This study has also allowed us to directly compare X4−/− mice to B1ΔCaM mice, more specifically, in their response termination kinetics and response decay during a sustained stimulus. For response termination, both X4−/− and B1ΔCaM mice displayed significantly slower termination than WT mice, but termination in X4−/− mice was almost always slower than termination in B1ΔCaM mice (Fig. 1F). As the odorant concentration increased, however, the impact of CNG channel desensitization increased to the point where X4−/− and B1ΔCaM terminated at nearly the same rate (Fig. 1F).
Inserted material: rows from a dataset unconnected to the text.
/-- SERVING_DISABLE (R330): EN cleared. STEPs in flight and passes end with the requests. DEDUCED (log entry 66). -/
def State.serveOff (s : State) (p : Nat) : State :=
  if !((s.srv p).enabled) then s
  else
    let s := s.endWhere (fun c => c.part = p && c.opcode = opSTEP && c.ref.sub = 0 && c.phase = .issued) stCANCELLED 0
    let s := (s.srv p).passes.foldl (fun s t => s.dropPass p t.cmd.seq true) s
    let live := byAdmission (s.liveRequests p)
    let recs := live.map (fun e => s.endRecord e.2 endCANCELLED 0xFF)
    let s := s.count (pgSRV p) oSRV_ENDS live.length
    let s := s.zeroRange p (s.entryAddr p 0) (128 * 2 ^ s.reqLog2 p + 32 * 2 ^ s.handleLog2 p)
    let s := s.modSrv p (fun v => { servingOff with admitted := v.admitted })
    if recs = [] then s else s.postRecs p recs

def execServingEnable (p : Fin 16) (s : State) : Host.Outcome State Fault Refusal := 
  onPage s (pgSRV p.val) (done (s.serveOn p.val))

def execServingDisable (p : Fin 16) (s : State) : Host.Outcome State Fault Refusal := 
  onPage s (pgSRV p.val) (done (s.serveOff p.val))

end Sys2Proof.Machine
end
This concentration-dependent phenotype emphasizes the critical role of Ca2+/CaM-mediated CNG channel desensitization in the control of Ca2+ influx. For response decay during a sustained pulse, at the two concentrations tested, X4−/− and B1ΔCaM mice showed nearly identical phenotypes of less response decay (Fig. 4D). It is interesting that lacking either of two distinct mechanisms, controlling Ca2+ influx or extrusion, results in the same response phenotype in the presence of sustained odor stimulation.
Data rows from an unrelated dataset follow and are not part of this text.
/-- The cores that a setup block names, a substitute in the place of a retired core (R484). DEDUCED (log entry 37). -/
def State.coresNamed (s : State) (x : Part) : List Nat := ((List.range 208).filter x.coreBit).map (s.standIn 52)

/-- Check 2: a core that is not enabled or that another partition owns. One that a test quiesces is waited for (R482). -/
def State.coresBusy (s : State) (p : Nat) (x : Part) : Bool :=
  (s.coresNamed x).any (fun c => !((s.core c).st = .enabled || (s.core c).st = .quiesced) || ((s.core c).owner ≠ 31 && (s.core c).owner ≠ p))

/-- Check 5: resident and window shares exceed the usable HBM. -/
def State.hbmOver (s : State) (p : Nat) (x : Part) : Bool :=
  s.hbmUsable < ((s.othersHeld p).map (fun q => (s.part q).resBytes)).sum + x.resBytes
    + (((s.othersActive p).map (fun q => (s.part q).winFrames)).sum + x.winFrames) * pageBytes

/-- The preload list: base and bytes of each entry. -/
def State.preload (s : State) (x : Part) : Option (List (Nat × Nat)) :=
  match s.readBytes 16 x.preBase (16 * x.preCount) with
  | .error _ => none
  | .ok b => some ((List.range x.preCount).map (fun i => (fld b (16 * i) 8, fld b (16 * i + 8) 8)))

/-- Check 7. -/
def State.preloadBad (s : State) (x : Part) : Bool :=
  match s.preload x with
  | none => true
  | some l => l.any (fun e => e.1 % pageBytes ≠ 0 || e.2 % pageBytes ≠ 0) || x.winFrames * pageBytes < (l.map (·.2)).sum

def State.sharedBad (s : State) (p : Nat) (x : Part) : Bool :=
  x.shared.1 ≠ 0 && !((s.othersHeld p).any (fun q => let y := s.part q
    within x.shared.1 x.shared.2 y.ddrShare.1 y.ddrShare.2 || within x.shared.1 x.shared.2 y.flsShare.1 y.flsShare.2))

/-- What R336 finds wrong: RESULT and OFFSET. DEDUCED (log entries 45, 73). -/
def State.setupBad (s : State) (p : Nat) (x : Part) (free : Bool) : Option (Nat × Nat) :=
  let bad := (s.setupFields x).find? (·.2)
  if free && bad.isSome then some (runBAD_SETUP, (bad.map (·.1)).getD 0)
  else if s.coresBusy p x then some (runCORES, 0x80)
  else if free && 512 < ((s.othersHeld p).map (fun q => (s.part q).quota)).sum + x.quota then some (runQUOTA, 0x04)
  else match if free then s.overlapAt p x else none with
    | some off => some (runOVERLAP, off)
    | none =>
      if s.hbmOver p x then some (runHBM, 0x48)
      else if free && x.chunkPriv && 2 ≤ ((s.othersHeld p).filter (fun q => (s.part q).chunkPriv)).length then some (runCHUNK, 0x02)
      else if free && x.preCount ≠ 0 && s.preloadBad x then some (runBAD_SETUP, 0x54)
      else if free && s.sharedBad p x then some (runBAD_SETUP, 0xD0)
      else none

/-! ### Oversubscription (R339) -/

/-- The regulator registers of a PRT page, by kind. -/
def regOfKind (k : Nat) : Nat := oPRT_REG_HBM + 4 * k

/-- The sum of a kind's SHAREs over active partitions. -/
def State.shareSum (s : State) (k : Nat) : Nat :=
  ((partIds.filter (fun q => (s.part q).st = .active || (s.part q).st = .suspending || (s.part q).st = .resuming)).map
    (fun q => min 4096 (s.field (pgPRT q) (regOfKind k) 12 0))).sum

/-- PRT_STATE.OVERSUB of a partition. -/
def State.oversub (s : State) (p : Nat) : Bool :=
  ((s.part p).st = .active || (s.part p).st = .suspending || (s.part p).st = .resuming) && (List.range 5).any (fun k => 4096 < s.shareSum k)

/-- The condition and event on the page of each active partition, for each kind whose sum exceeds 4,096 where it did not before for
that partition. DEDUCED (log entry 73). -/
def State.noteOversub (s before : State) : State :=
  (partIds.filter (fun p => (s.part p).st = .active || (s.part p).st = .suspending || (s.part p).st = .resuming)).foldl (fun s p =>
    (List.range 5).foldl (fun s k =>
      if 4096 < s.shareSum k && !(before.oversub p && 4096 < before.shareSum k) then
        s.flagEvent (pgPRT p) 2 3 (k + s.shareSum k % 2 ^ 32 * 2 ^ 32) none
      else s) s) s

/-! ### Suspension (R343) -/

/-- Orders 1 and 2: no further command issues, and every issued command short of order 2 is killed and carried. -/
def State.suspendStart (s : State) (p : Nat) : State :=
  let s := s.setPart p { s.part p with st := .suspending, stage := 0 }
  let s := (s.srv p).passes.foldl (fun s t => s.dropPass p t.cmd.seq false) s
  (s.cmds.filter (fun c => c.part = p && c.ref.sub = 0 && c.phase = .issued)).foldl (fun s c => match s.cmd? c.ref with
    | none => s
    | some d =>
      let s := s.killCmd d causePreempt
      match s.cmd? c.ref with
      | some d => if d.phase = .waiting then s.setCmd { d with carried := true } else s
      | none => s) s

/-- Order 4: arrival semaphores saved (R341) and the commands that are carried counted, semaphores cleared (R176), commands that have not issued ended (R157). DEDUCED (log entry 74). -/
def State.suspendClear (s : State) (p : Nat) : State :=
  let carried := s.cmds.filter (fun c => c.part = p && c.ref.sub = 0 && c.carried)
  let s := carried.foldl (fun s c =>
    let ks := s.arrivalsOf c
    let x := s.part p
    if ks = [] then s.count (pgPRT p) oPRT_CARRIED 1
    else if 4096 < x.store.length + ks.length then (s.endCmd c stWAIT_CLEARED 0).count (pgPRT p) oPRT_WAIT_CLEARED 1
    else (s.setPart p { x with store := x.store ++ ks.map (fun k => (⟨k, (s.sem k).value, c.ref, false⟩ : Saved)) }).count (pgPRT p) oPRT_CARRIED 1) s
  let s := s.semClearIf (fun k => s.semInWindow p k)
  let left := s.cmds.filter (fun c => c.part = p && c.ref.sub = 0 && c.phase = .waiting && !c.carried)
  let s := left.foldl (fun s c => (s.endCmd c stWAIT_CLEARED 0).count (pgPRT p) oPRT_WAIT_CLEARED 1) s
  s.setPart p { s.part p with stage := 1 }

/-- A core passes to another owner: its tray and whisk registers are zero, and its griddles hold nothing (R70). -/
def Core.passTo (x : Core) (owner : Nat) : Core :=
  { x with owner := owner, hand := [], next := [], trayOf := none, trayUsed := 0, trayChain := 0 }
Analysis of X4−/−;B1ΔCaM mice has also garnered us further insight into the role of the CNG channel desensitization in paired-pulse adaptation. Although we did not see significant alterations in B1ΔCaM mice compared with WT mice with regard to the second response size and second response latency, similar to previous reports (Song et al., 2008), we did notice influences of the CNG channel desensitization in the background of Nckx4−/−. Specifically, the prolonged latency to the second stimulation observed in X4−/− mice was partially but significantly rescued in X4−/−;B1ΔCaM mice (Fig. 3D). There was also a partial rescue in X4−/−;B1ΔCaM mice of the reduced ratio of the second response amplitude relative to the first seen in X4−/− mice (Fig. 3C). Thus, as an integral mechanism for olfactory adaptation, Ca2+/CaM-mediated CNG channel desensitization contributes to the overadaptation phenotype of X4−/− mice in the paired-pulse adaptation paradigm. In the presence of an effective Ca2+ removal provided by NCKX4, its role, when lacking, can be compensated for by other mechanisms.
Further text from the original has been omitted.